◆ DATA IN THIS EXERCISE
--- START ---
-- ==== Sys2Proof/Tests/Slice0.lean ====
section
/-! SUPPORT. The model's own tests: the refusals of WellFormed, command words written out from the fields of
30_encoding.md, vectors of 95_test_vectors.md, at most two one-step tests a command, and for each
statement with hypotheses a concrete input that meets them. -/

open Sys2Proof Sys2Proof.Machine

namespace Sys2Proof.Tests

/-! ## WellFormed: a line that each check refuses, beside the nearest one it accepts -/

theorem test_wf_create_width :
    (Line.create 1024 8 0).wellFormed = false ∧ (Line.create 1023 8 0).wellFormed = true := by decide
theorem test_wf_create_height :
    (Line.create 8 1024 0).wellFormed = false ∧ (Line.create 8 1023 0).wellFormed = true := by decide
theorem test_wf_create_address :
    (Line.create 8 8 256).wellFormed = false ∧ (Line.create 8 8 255).wellFormed = true := by decide
theorem test_wf_setPixel_x :
    (Line.setPixel 4096 0 1).wellFormed = false ∧ (Line.setPixel 4095 0 1).wellFormed = true := by
  decide
theorem test_wf_setPixel_y :
    (Line.setPixel 0 4096 1).wellFormed = false ∧ (Line.setPixel 0 4095 1).wellFormed = true := by
  decide
theorem test_wf_setPixel_value :
    (Line.setPixel 0 0 2).wellFormed = false ∧ (Line.setPixel 0 0 1).wellFormed = true := by decide
theorem test_wf_encodeInto_cap :
    (Line.encodeInto 268435456).wellFormed = false ∧
      (Line.encodeInto 268435455).wellFormed = true := by decide
theorem test_wf_draw_low :
    (Line.draw [(0, 0, true), (-2049, 0, true)]).wellFormed = false ∧
      (Line.draw [(0, 0, true), (-2048, 0, true)]).wellFormed = true := by decide
theorem test_wf_draw_high :
    (Line.draw [(0, 4096, true)]).wellFormed = false ∧
      (Line.draw [(0, 4095, true)]).wellFormed = true := by decide

/-! ## Decode: words written out from the fields of 30_encoding.md R56 to R59, field by field -/

/-- op 0001, width 8, height 16, address 5 (R56) -/
theorem test_decode_create :
    decode 0b0001_0000001000_0000010000_00000101 = .command (.create 8 16 5) := by decide
/-- op 0010, x 7, y 2049, value 1, reserved 000 (R57) -/
theorem test_decode_setPixel :
    decode 0b0010_000000000111_100000000001_1_000 = .command (.setPixel 7 2049 true) := by decide
/-- op 0011, 28 zero bits (R58) -/
theorem test_decode_dimensions :
    decode 0b0011_0000000000000000000000000000 = .command .dimensions := by decide
/-- op 0100, 28 zero bits (R58) -/
theorem test_decode_frameSize :
    decode 0b0100_0000000000000000000000000000 = .command .frameSize := by decide
/-- op 0101, cap 10 (R59) -/
theorem test_decode_encodeInto :
    decode 0b0101_0000000000000000000000001010 = .command (.encodeInto 10) := by decide
/-- op 0110, 28 zero bits (R58) -/
theorem test_decode_encodeToSink :
    decode 0b0110_0000000000000000000000000000 = .command .encodeToSink := by decide
/-- the illegal words of 95_test_vectors.md 2.6 -/
theorem test_decode_illegal :
    decode 0x20000001 = .illegal (.reservedBits 2) ∧ decode 0x30000001 = .illegal (.reservedBits 3) ∧
    decode 0x48000000 = .illegal (.reservedBits 4) ∧ decode 0x60000010 = .illegal (.reservedBits 6) ∧
    decode 0x00000000 = .illegal (.reservedOpcode 0) ∧
    decode 0xF0000000 = .illegal (.reservedOpcode 15) := by decide
/-- DRAW of the pixel (-1, 3) is one SET_PIXEL with x 0xFFF (30_encoding.md R66) -/
theorem test_assemble_draw :
    (Line.draw [(-1, 3, true)]).assemble =
      some [0b0010_111111111111_000000000011_1_000] := by decide

/-- lines as programs P1 and P2 of 95_test_vectors.md and 30_encoding.md R65 write them -/
theorem test_text :
    (Line.create 8 8 0).text = "CREATE 8, 8, 0" ∧ (Line.setPixel 7 7 1).text = "SET_PIXEL 7, 7, 1" ∧
      (Line.draw [(0, 0, true), (-1, 3, false)]).text = "DRAW (0, 0, 1), (-1, 3, 0)" := by decide

/-! ## Functions: vectors of 95_test_vectors.md -/

/-- S1, and the rows 0x1A, 0x7F and 0xEB of 2.1 -/
theorem test_hex :
    hex 0xC0 = [0x43, 0x30] ∧ hex 0x1A = [0x31, 0x41] ∧ hex 0x7F = [0x37, 0x46] ∧
      hex 0xEB = [0x45, 0x42] := by decide
/-- rows of 2.2 -/
theorem test_cksumByte :
    cksumByte 0x00 = 0x00 ∧ cksumByte 0x1C = 0xE4 ∧ cksumByte 0x80 = 0x80 ∧
      cksumByte 0xFF = 0x01 := by decide
/-- rows of 2.3: (5, 3) on 96 by 16, (2, 1) and (2, 2) on 3 by 3 -/
theorem test_pixelIndex :
    (⟨96, 16, 0, []⟩ : Surface).pixelIndex 5 3 = 83 ∧
      (⟨3, 3, 0, []⟩ : Surface).pixelIndex 2 1 = 7 ∧
      (⟨3, 3, 0, []⟩ : Surface).pixelIndex 2 2 = 8 := by decide
/-- the frame sizes listed in 2.4 -/
theorem test_frameSize :
    frameSize 8 8 = 24 ∧ frameSize 96 16 = 392 ∧ frameSize 3 3 = 12 ∧ frameSize 1 1 = 10 ∧
      frameSize 64 32 = 520 ∧ frameSize 1023 1023 = 261642 ∧ frameSize 1 9 = 12 := by decide
/-- the numbers of PHASE and MODE (10_state.md R19, R22) -/
theorem test_codes :
    [Phase.idle, .sof, .hdr, .res, .pay, .eof, .ck].map Phase.code = [0, 1, 2, 3, 4, 5, 6] ∧
      OutMode.bufferFill.code = 0 ∧ OutMode.stream.code = 1 := by decide
/-- V6 of 2.4 -/
theorem test_frame_V6 :
    (⟨2, 4, 3, [true, false, false, true, true, false, false, true]⟩ : Surface).frame =
      [0x02, 0x31, 0x34, 0x30, 0x31, 0x39, 0x39, 0x03, 0x34, 0x46] := by decide
/-- V4 of 2.4: two payload bytes and pad bits -/
theorem test_frame_V4 :
    (⟨3, 3, 15, [false, true, false, false, false, false, false, false, true]⟩ : Surface).frame =
      [0x02, 0x32, 0x30, 0x30, 0x31, 0x30, 0x32, 0x30, 0x31, 0x03, 0x44, 0x39] := by decide

/-! ## Small states -/

/-- A configured idle block. -/
def grid (w h : BitVec 10) (a : BitVec 4) (fb : List Bool) : State :=
  { State.reset with cfg := true, w := w, h := h, addr := a, fb := fb }

/-- V8 of 95_test_vectors.md 2.4: one pixel, on; L = 10. -/
def dot : State := grid 1 1 0 [true]

/-- V6 of 95_test_vectors.md 2.4: 2 by 4, address 3; L = 10. -/
def four : State := grid 2 4 3 [true, false, false, true, true, false, false, true]

/-- No reset, no command, SINK ready. -/
def ready : PortInputs := ⟨false, none, true, false, []⟩

/-- No reset, no command, SINK not ready. -/
def waits : PortInputs := ⟨false, none, false, false, []⟩

/-- No reset, no command, SINK reports an error. -/
def sinkError : PortInputs := ⟨false, none, false, true, []⟩

/-- No reset, HOST presents `c`, SINK ready. -/
def call (c : CmdWord) : PortInputs := ⟨false, some c, true, false, []⟩

/-- As `ready`, and HOST writes the byte 0xAA to offset `o` of OB. -/
def hostWrites (o : BitVec 28) : PortInputs := ⟨false, none, true, false, [(o, 0xAA)]⟩

/-- `s` with what the environment does in the coming steps. -/
def drive (s : State) (ins : List PortInputs) : State := { s with inputs := ins }

/-- The next state, when there is one. -/
def nextOf : Host.Outcome State Fault Refusal → Option State
  | .next t => some t
  | .fault _ => none
  | .refused _ => none

theorem next_of_isSome {o : Host.Outcome State Fault Refusal} (h : (nextOf o).isSome = true) :
    ∃ t, o = .next t := by
  cases o with
  | next t => exact ⟨t, rfl⟩
  | fault _ => cases h
  | refused _ => cases h

theorem keepsOff_of_all {p : PortInputs} {l : Nat}
    (h : (p.obWrites.all fun c => decide (l ≤ c.1.toNat)) = true) : KeepsOff p l := by
  intro c hc
  simpa using List.all_eq_true.1 h c hc

theorem hostKeepsOff_of_all {s : State} {l n : Nat}
    (h : ∀ j < n, ((s.portAt (j + 1)).obWrites.all fun c => decide (l ≤ c.1.toNat)) = true) :
    s.HostKeepsOff l n := by
  intro j h1 h2
  obtain ⟨i, rfl⟩ : ∃ i, j = i + 1 := ⟨j - 1, by omega⟩
  exact keepsOff_of_all (h i (by omega))

theorem grid_inv {w h : BitVec 10} {a : BitVec 4} {fb : List Bool} (ins : List PortInputs) (hw : w ≠ 0)
    (hh : h ≠ 0) (hl : fb.length = w.toNat * h.toNat) : (drive (grid w h a fb) ins).Inv where
  unconfigured := fun hc => Bool.noConfusion hc
  dimensions := fun _ => ⟨hw, hh⟩
  fbLength := hl
  faultsBitZero := show (0#8).getLsbD 0 = false by decide
  statusRange := show (0#4).toNat ≤ 7 by decide
  faultRecorded := fun hs => absurd rfl hs
  obCanonical := rfl
  sequencer := fun hp => absurd rfl hp

theorem dot_inv (ins : List PortInputs) : (drive dot ins).Inv :=
  grid_inv ins (by decide) (by decide) (by decide)

theorem four_inv (ins : List PortInputs) : (drive four ins).Inv :=
  grid_inv ins (by decide) (by decide) (by decide)

/-- `dot` just after an encode was accepted. -/
def dotStarts (m : OutMode) (ins : List PortInputs) : State :=
  { drive dot ins with mode := m, capr := 10, phase := .sof }

theorem dotStarts_inv (m : OutMode) (ins : List PortInputs) : (dotStarts m ins).Inv where
  unconfigured := fun hc => Bool.noConfusion hc
  dimensions := fun _ => show 1#10 ≠ 0 ∧ 1#10 ≠ 0 by decide
  fbLength := rfl
  faultsBitZero := show (0#8).getLsbD 0 = false by decide
  statusRange := show (0#4).toNat ≤ 7 by decide
  faultRecorded := fun hs => absurd rfl hs
  obCanonical := rfl
  sequencer := fun _ =>
    { configured := rfl
      position := rfl
      payloadIndex := fun hp => Phase.noConfusion hp
      runningSum := fun hp => absurd rfl hp
      room := fun _ => show frameSize 1 1 ≤ 10 by decide
      consumed := fun _ => ⟨[], rfl⟩ }

/-- `dot` before its last byte, the low checksum digit: nine bytes `<02>110001<03>E` are out (V8). -/
def dotEnds (m : OutMode) (ins : List PortInputs) : State :=
  { drive dot ins with
    mode := m
    capr := 10
    phase := .ck
    nib := true
    sum := 0x15
    pos := 9
    ob := [(0, 0x02), (1, 0x31), (2, 0x31), (3, 0x30), (4, 0x30), (5, 0x30), (6, 0x31), (7, 0x03),
      (8, 0x45)]
    snk := [0x02, 0x31, 0x31, 0x30, 0x30, 0x30, 0x31, 0x03, 0x45] }

theorem dotEnds_inv (m : OutMode) (ins : List PortInputs) : (dotEnds m ins).Inv where
  unconfigured := fun hc => Bool.noConfusion hc
  dimensions := fun _ => show 1#10 ≠ 0 ∧ 1#10 ≠ 0 by decide
  fbLength := rfl
  faultsBitZero := show (0#8).getLsbD 0 = false by decide
  statusRange := show (0#4).toNat ≤ 7 by decide
  faultRecorded := fun hs => absurd rfl hs
  obCanonical := rfl
  sequencer := fun _ =>
    { configured := rfl
      position := show (9#18).toNat = expectedPos dot.surface .ck true 0 by decide
      payloadIndex := fun hp => Phase.noConfusion hp
      runningSum := fun _ => show (0x15#8) = expectedSum dot.surface .ck 0 by decide
      room := fun _ => show frameSize 1 1 ≤ 10 by decide
      consumed := fun _ => by
        show dot.surface.frame.take 9 <:+ (dotEnds .stream []).snk
        decide }

/-! ## One step of each command -/

/-- DIMENSIONS 96 by 16 answers 0x00600010 (40_framebuffer.md R74) -/
theorem test_step_dimensions :
    (nextOf (step (drive (grid 96 16 0 []) [call 0x30000000]))).map State.resp =
      some ⟨0, 0x00600010⟩ := by decide
/-- FRAME_SIZE 96 by 16 answers 392 (95_test_vectors.md V2) -/
theorem test_step_frameSize :
    (nextOf (step (drive (grid 96 16 0 []) [call 0x40000000]))).map State.resp =
      some ⟨0, 392⟩ := by decide
/-- CREATE 3 by 2 at address 5 after reset (40_framebuffer.md R70) -/
theorem test_step_create :
    (nextOf (step (drive State.reset [call 0x100C0205]))).map State.surface =
      some ⟨3, 2, 5, [false, false, false, false, false, false]⟩ := by decide
/-- CREATE with address 200 and a zero width faults with InvalidAddress (60_exceptions.md R143) -/
theorem test_step_create_invalid :
    (nextOf (step (drive State.reset [call 0x100000C8]))).map State.resp = some ⟨1, 0⟩ := by decide
/-- SET_PIXEL (2, 1) on 3 by 3 writes index 7 (95_test_vectors.md 2.3) -/
theorem test_step_setPixel :
    (nextOf (step (drive (grid 3 3 0 (fbZero 9)) [call 0x20020018]))).map State.fb =
      some [false, false, false, false, false, false, false, true, false] := by decide
/-- SET_PIXEL (0, 3) on 3 by 3 is clipped, though index 3 is in range (40_framebuffer.md R72) -/
theorem test_step_setPixel_clipped :
    (nextOf (step (drive (grid 3 3 0 (fbZero 9)) [call 0x20000038]))).map State.fb =
      some (List.replicate 9 false) := by decide
/-- ENCODE_INTO 9 with L = 10 is refused (43_frame_composer.md R117) -/
theorem test_step_encodeInto_small :
    (nextOf (step (drive dot [call 0x50000009]))).map State.resp = some ⟨2, 0⟩ := by decide
/-- ENCODE_INTO 10 with L = 10 starts the sequencer (43_frame_composer.md R120) -/
theorem test_step_encodeInto :
    (nextOf (step (drive dot [call 0x5000000A]))).map State.phase = some .sof := by decide
/-- ENCODE_TO_SINK before any CREATE is NotConfigured (60_exceptions.md R140) -/
theorem test_step_encodeToSink_unconfigured :
    (nextOf (step (drive State.reset [call 0x60000000]))).map State.resp = some ⟨4, 0⟩ := by decide
/-- ENCODE_TO_SINK starts the sequencer in stream mode (43_frame_composer.md R118, R120) -/
theorem test_step_encodeToSink :
    (nextOf (step (drive dot [call 0x60000000]))).map State.mode = some .stream := by decide
/-- the last byte of V8, `B` (0x42), and the response (0, 10) -/
theorem test_step_last_byte :
    (nextOf (step (dotEnds .stream [ready]))).map (fun t => (t.snk.getLast?, t.resp)) =
      some (some 0x42, ⟨0, 10⟩) := by decide

/-- the same byte into OB at offset 9, beside a byte of HOST at offset 10 = L (70_reset_and_hazards.md
R164 bars offsets 0 to 9 only) -/
theorem test_step_last_byte_ob :
    (nextOf (step (dotEnds .bufferFill [hostWrites 10]))).map
        (fun t => (t.ob.read 9, t.ob.read 10, t.ob.read 0)) =
      some (some 0x42, some 0xAA, some 0x02) := by decide
/-- an idle block holds its state while HOST writes OB (60_exceptions.md R148) -/
theorem test_step_host_writes :
    nextOf (step (drive dot [hostWrites 7])) =
      some { drive dot [] with ob := [(7, 0xAA)] } := by decide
--- END ---
◆ WHAT IS BEING ASKED
Please, from the entries above, set down exactly the lines from the one containing "each command -/" through the one containing "(nextOf (step (drive dot [call 0x5000000A]))).map", and only those.

◆ OUTPUT BELOW
/-! ## One step of each command -/

/-- DIMENSIONS 96 by 16 answers 0x00600010 (40_framebuffer.md R74) -/
theorem test_step_dimensions :
    (nextOf (step (drive (grid 96 16 0 []) [call 0x30000000]))).map State.resp =
      some ⟨0, 0x00600010⟩ := by decide
/-- FRAME_SIZE 96 by 16 answers 392 (95_test_vectors.md V2) -/
theorem test_step_frameSize :
    (nextOf (step (drive (grid 96 16 0 []) [call 0x40000000]))).map State.resp =
      some ⟨0, 392⟩ := by decide
/-- CREATE 3 by 2 at address 5 after reset (40_framebuffer.md R70) -/
theorem test_step_create :
    (nextOf (step (drive State.reset [call 0x100C0205]))).map State.surface =
      some ⟨3, 2, 5, [false, false, false, false, false, false]⟩ := by decide
/-- CREATE with address 200 and a zero width faults with InvalidAddress (60_exceptions.md R143) -/
theorem test_step_create_invalid :
    (nextOf (step (drive State.reset [call 0x100000C8]))).map State.resp = some ⟨1, 0⟩ := by decide
/-- SET_PIXEL (2, 1) on 3 by 3 writes index 7 (95_test_vectors.md 2.3) -/
theorem test_step_setPixel :
    (nextOf (step (drive (grid 3 3 0 (fbZero 9)) [call 0x20020018]))).map State.fb =
      some [false, false, false, false, false, false, false, true, false] := by decide
/-- SET_PIXEL (0, 3) on 3 by 3 is clipped, though index 3 is in range (40_framebuffer.md R72) -/
theorem test_step_setPixel_clipped :
    (nextOf (step (drive (grid 3 3 0 (fbZero 9)) [call 0x20000038]))).map State.fb =
      some (List.replicate 9 false) := by decide
/-- ENCODE_INTO 9 with L = 10 is refused (43_frame_composer.md R117) -/
theorem test_step_encodeInto_small :
    (nextOf (step (drive dot [call 0x50000009]))).map State.resp = some ⟨2, 0⟩ := by decide
/-- ENCODE_INTO 10 with L = 10 starts the sequencer (43_frame_composer.md R120) -/
theorem test_step_encodeInto :
    (nextOf (step (drive dot [call 0x5000000A]))).map State.phase = some .sof := by decide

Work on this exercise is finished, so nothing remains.